- _Exercise aim_: All of the data below needs to be set down once more, exactly as written.

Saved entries
= = =

-- ==== Sys2Proof/Machine/Lz77.lean ====
section
/-! DEFINITION. The LZ77 commands (41_lz77 R110 to R113). -/

namespace Sys2Proof.Machine

/-- The length of the longest common beginning of two byte sequences, at most `cap`. With the first sequence starting
`d` bytes before position pos of the input, the second at pos, and `cap` = MAX_MATCH it is mlen(in, pos, d) of
41_lz77 R111: the second sequence ends with the input, which gives the other cap, n - pos. -/
def matchLen : Nat → List Byte → List Byte → Nat
  | cap + 1, a :: as, b :: bs => if a = b then matchLen cap as bs + 1 else 0
  | _, _, _ => 0

/-- The search variables bestLen and bestDist (41_lz77 R112). -/
structure Best where
  len : Nat
  dist : Nat
  deriving DecidableEq, Repr

/-- The search loop of 41_lz77 R112. `hist` holds the bytes that precede the candidate start, nearest first, no further
back than the window; `cand` is the input from the last candidate's start, `d` that candidate's distance and `rest`
the input from pos. Each turn moves the candidate one byte back, so distances are tried in ascending order, and only a
strictly longer match replaces the best one. -/
def searchBack (rest : List Byte) : List Byte → List Byte → Nat → Best → Best
  | [], _, _, best => best
  | h :: hist, cand, d, best =>
    let l := matchLen Config.maxMatch (h :: cand) rest
    searchBack rest hist (h :: cand) (d + 1) (if l > best.len then { len := l, dist := d + 1 } else best)

/-- The longest match at a position, the smallest distance among equals (41_lz77 R112). `hist` holds all bytes before
the position, nearest first; the candidates are the distances 1..min(pos, WINDOW). -/
def bestMatch (hist rest : List Byte) : Best :=
  searchBack rest (hist.take Config.window) rest 0 { len := 0, dist := 0 }

/-- The loop of LZ.TOK (41_lz77 R112): the tokens of `rest`, the bytes before it being `hist`, nearest first. Each turn
takes at least one byte, so a `fuel` of the number of bytes is never used up. -/
def tokenizeFrom : Nat → List Byte → List Byte → List Token
  | 0, _, _ => []
  | _ + 1, _, [] => []
  | fuel + 1, hist, b :: bs =>
    let best := bestMatch hist (b :: bs)
    if best.len ≥ Config.minMatch then
      .copy best.dist best.len ::
        tokenizeFrom fuel (((b :: bs).take best.len).reverse ++ hist) ((b :: bs).drop best.len)
    else .literal b :: tokenizeFrom fuel (b :: hist) bs

/-- The tokens of an input (41_lz77 R112). -/
def tokenize (input : List Byte) : List Token := tokenizeFrom input.length [] input

/-- The copy loop of LZ.DETOK (41_lz77 R113): l times the byte at distance d is appended, so that the loop reads bytes
it has itself appended when d < l. `out` is the output so far, newest first; `room` is capacity minus length. -/
def copyBack (d : Nat) : Nat → Nat → List Byte → Except Err (Nat × List Byte)
  | 0, room, out => .ok (room, out)
  | _ + 1, 0, _ => .error .capacityFault
  | l + 1, room + 1, out => copyBack d l room (out.getD (d - 1) 0#8 :: out)

/-- The loop of LZ.DETOK (41_lz77 R113). -/
def detokenizeFrom : List Word → Nat → List Byte → Except Err (List Byte)
  | [], _, out => .ok out.reverse
  | w :: ws, room, out =>
    match tokenOfWord w with
    | none => .error .invalidTokenStream
    | some (.literal b) =>
      match room with
      | 0 => .error .capacityFault
      | room + 1 => detokenizeFrom ws room (b :: out)
    | some (.copy d l) =>
      if d > out.length then .error .invalidTokenStream
      else do
        let (room, out) ← copyBack d l room out
        detokenizeFrom ws room out

/-- The output of a token sequence, or the error it raises (41_lz77 R113). -/
def detokenize (ws : List Word) : Except Err (List Byte) := detokenizeFrom ws Config.capRaw []

/-- The rule of LZ.TOK (41_lz77 R112). -/
def ruleLzTok (s : State) : Except Err State := do
  let raw ← need s.mem.raw
  let ws ← fill Config.capTok ((tokenize raw).map wordOfToken)
  .ok (s.setMem (s.mem.setTok (some ws)))

/-- The rule of LZ.DETOK (41_lz77 R113). -/
def ruleLzDetok (s : State) : Except Err State := do
  let ws ← need s.mem.tok
  let raw ← detokenize ws
  .ok (s.setMem (s.mem.setRaw (some raw)))

/-- LZ.TOK (41_lz77 R112). -/
def execLzTok (s : State) : Host.Outcome State Fault Refusal := issue .lzTok ruleLzTok s

/-- LZ.DETOK (41_lz77 R113). -/
def execLzDetok (s : State) : Host.Outcome State Fault Refusal := issue .lzDetok ruleLzDetok s

end Sys2Proof.Machine
end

= = =

- _Result of the exercise_:
-- ==== Sys2Proof/Machine/Lz77.lean ====
section
/-! DEFINITION. The LZ77 commands (41_lz77 R110 to R113). -/

namespace Sys2Proof.Machine

/-- The length of the longest common beginning of two byte sequences, at most `cap`. With the first sequence starting
`d` bytes before position pos of the input, the second at pos, and `cap` = MAX_MATCH it is mlen(in, pos, d) of
41_lz77 R111: the second sequence ends with the input, which gives the other cap, n - pos. -/
def matchLen : Nat → List Byte → List Byte → Nat
  | cap + 1, a :: as, b :: bs => if a = b then matchLen cap as bs + 1 else 0
  | _, _, _ => 0

/-- The search variables bestLen and bestDist (41_lz77 R112). -/
structure Best where
  len : Nat
  dist : Nat
  deriving DecidableEq, Repr

/-- The search loop of 41_lz77 R112. `hist` holds the bytes that precede the candidate start, nearest first, no further
back than the window; `cand` is the input from the last candidate's start, `d` that candidate's distance and `rest`
the input from pos. Each turn moves the candidate one byte back, so distances are tried in ascending order, and only a
strictly longer match replaces the best one. -/
def searchBack (rest : List Byte) : List Byte → List Byte → Nat → Best → Best
  | [], _, _, best => best
  | h :: hist, cand, d, best =>
    let l := matchLen Config.maxMatch (h :: cand) rest
    searchBack rest hist (h :: cand) (d + 1) (if l > best.len then { len := l, dist := d + 1 } else best)

/-- The longest match at a position, the smallest distance among equals (41_lz77 R112). `hist` holds all bytes before
the position, nearest first; the candidates are the distances 1..min(pos, WINDOW). -/
def bestMatch (hist rest : List Byte) : Best :=
  searchBack rest (hist.take Config.window) rest 0 { len := 0, dist := 0 }

/-- The loop of LZ.TOK (41_lz77 R112): the tokens of `rest`, the bytes before it being `hist`, nearest first. Each turn
takes at least one byte, so a `fuel` of the number of bytes is never used up. -/
def tokenizeFrom : Nat → List Byte → List Byte → List Token
  | 0, _, _ => []
  | _ + 1, _, [] => []
  | fuel + 1, hist, b :: bs =>
    let best := bestMatch hist (b :: bs)
    if best.len ≥ Config.minMatch then
      .copy best.dist best.len ::
        tokenizeFrom fuel (((b :: bs).take best.len).reverse ++ hist) ((b :: bs).drop best.len)
    else .literal b :: tokenizeFrom fuel (b :: hist) bs

/-- The tokens of an input (41_lz77 R112). -/
def tokenize (input : List Byte) : List Token := tokenizeFrom input.length [] input

/-- The copy loop of LZ.DETOK (41_lz77 R113): l times the byte at distance d is appended, so that the loop reads bytes
it has itself appended when d < l. `out` is the output so far, newest first; `room` is capacity minus length. -/
def copyBack (d : Nat) : Nat → Nat → List Byte → Except Err (Nat × List Byte)
  | 0, room, out => .ok (room, out)
  | _ + 1, 0, _ => .error .capacityFault
  | l + 1, room + 1, out => copyBack d l room (out.getD (d - 1) 0#8 :: out)

/-- The loop of LZ.DETOK (41_lz77 R113). -/
def detokenizeFrom : List Word → Nat → List Byte → Except Err (List Byte)
  | [], _, out => .ok out.reverse
  | w :: ws, room, out =>
    match tokenOfWord w with
    | none => .error .invalidTokenStream
    | some (.literal b) =>
      match room with
      | 0 => .error .capacityFault
      | room + 1 => detokenizeFrom ws room (b :: out)
    | some (.copy d l) =>
      if d > out.length then .error .invalidTokenStream
      else do
        let (room, out) ← copyBack d l room out
        detokenizeFrom ws room out

/-- The output of a token sequence, or the error it raises (41_lz77 R113). -/
def detokenize (ws : List Word) : Except Err (List Byte) := detokenizeFrom ws Config.capRaw []

/-- The rule of LZ.TOK (41_lz77 R112). -/
def ruleLzTok (s : State) : Except Err State := do
  let raw ← need s.mem.raw
  let ws ← fill Config.capTok ((tokenize raw).map wordOfToken)
  .ok (s.setMem (s.mem.setTok (some ws)))

/-- The rule of LZ.DETOK (41_lz77 R113). -/
def ruleLzDetok (s : State) : Except Err State := do
  let ws ← need s.mem.tok
  let raw ← detokenize ws
  .ok (s.setMem (s.mem.setRaw (some raw)))

/-- LZ.TOK (41_lz77 R112). -/
def execLzTok (s : State) : Host.Outcome State Fault Refusal := issue .lzTok ruleLzTok s

/-- LZ.DETOK (41_lz77 R113). -/
def execLzDetok (s : State) : Host.Outcome State Fault Refusal := issue .lzDetok ruleLzDetok s

end Sys2Proof.Machine
end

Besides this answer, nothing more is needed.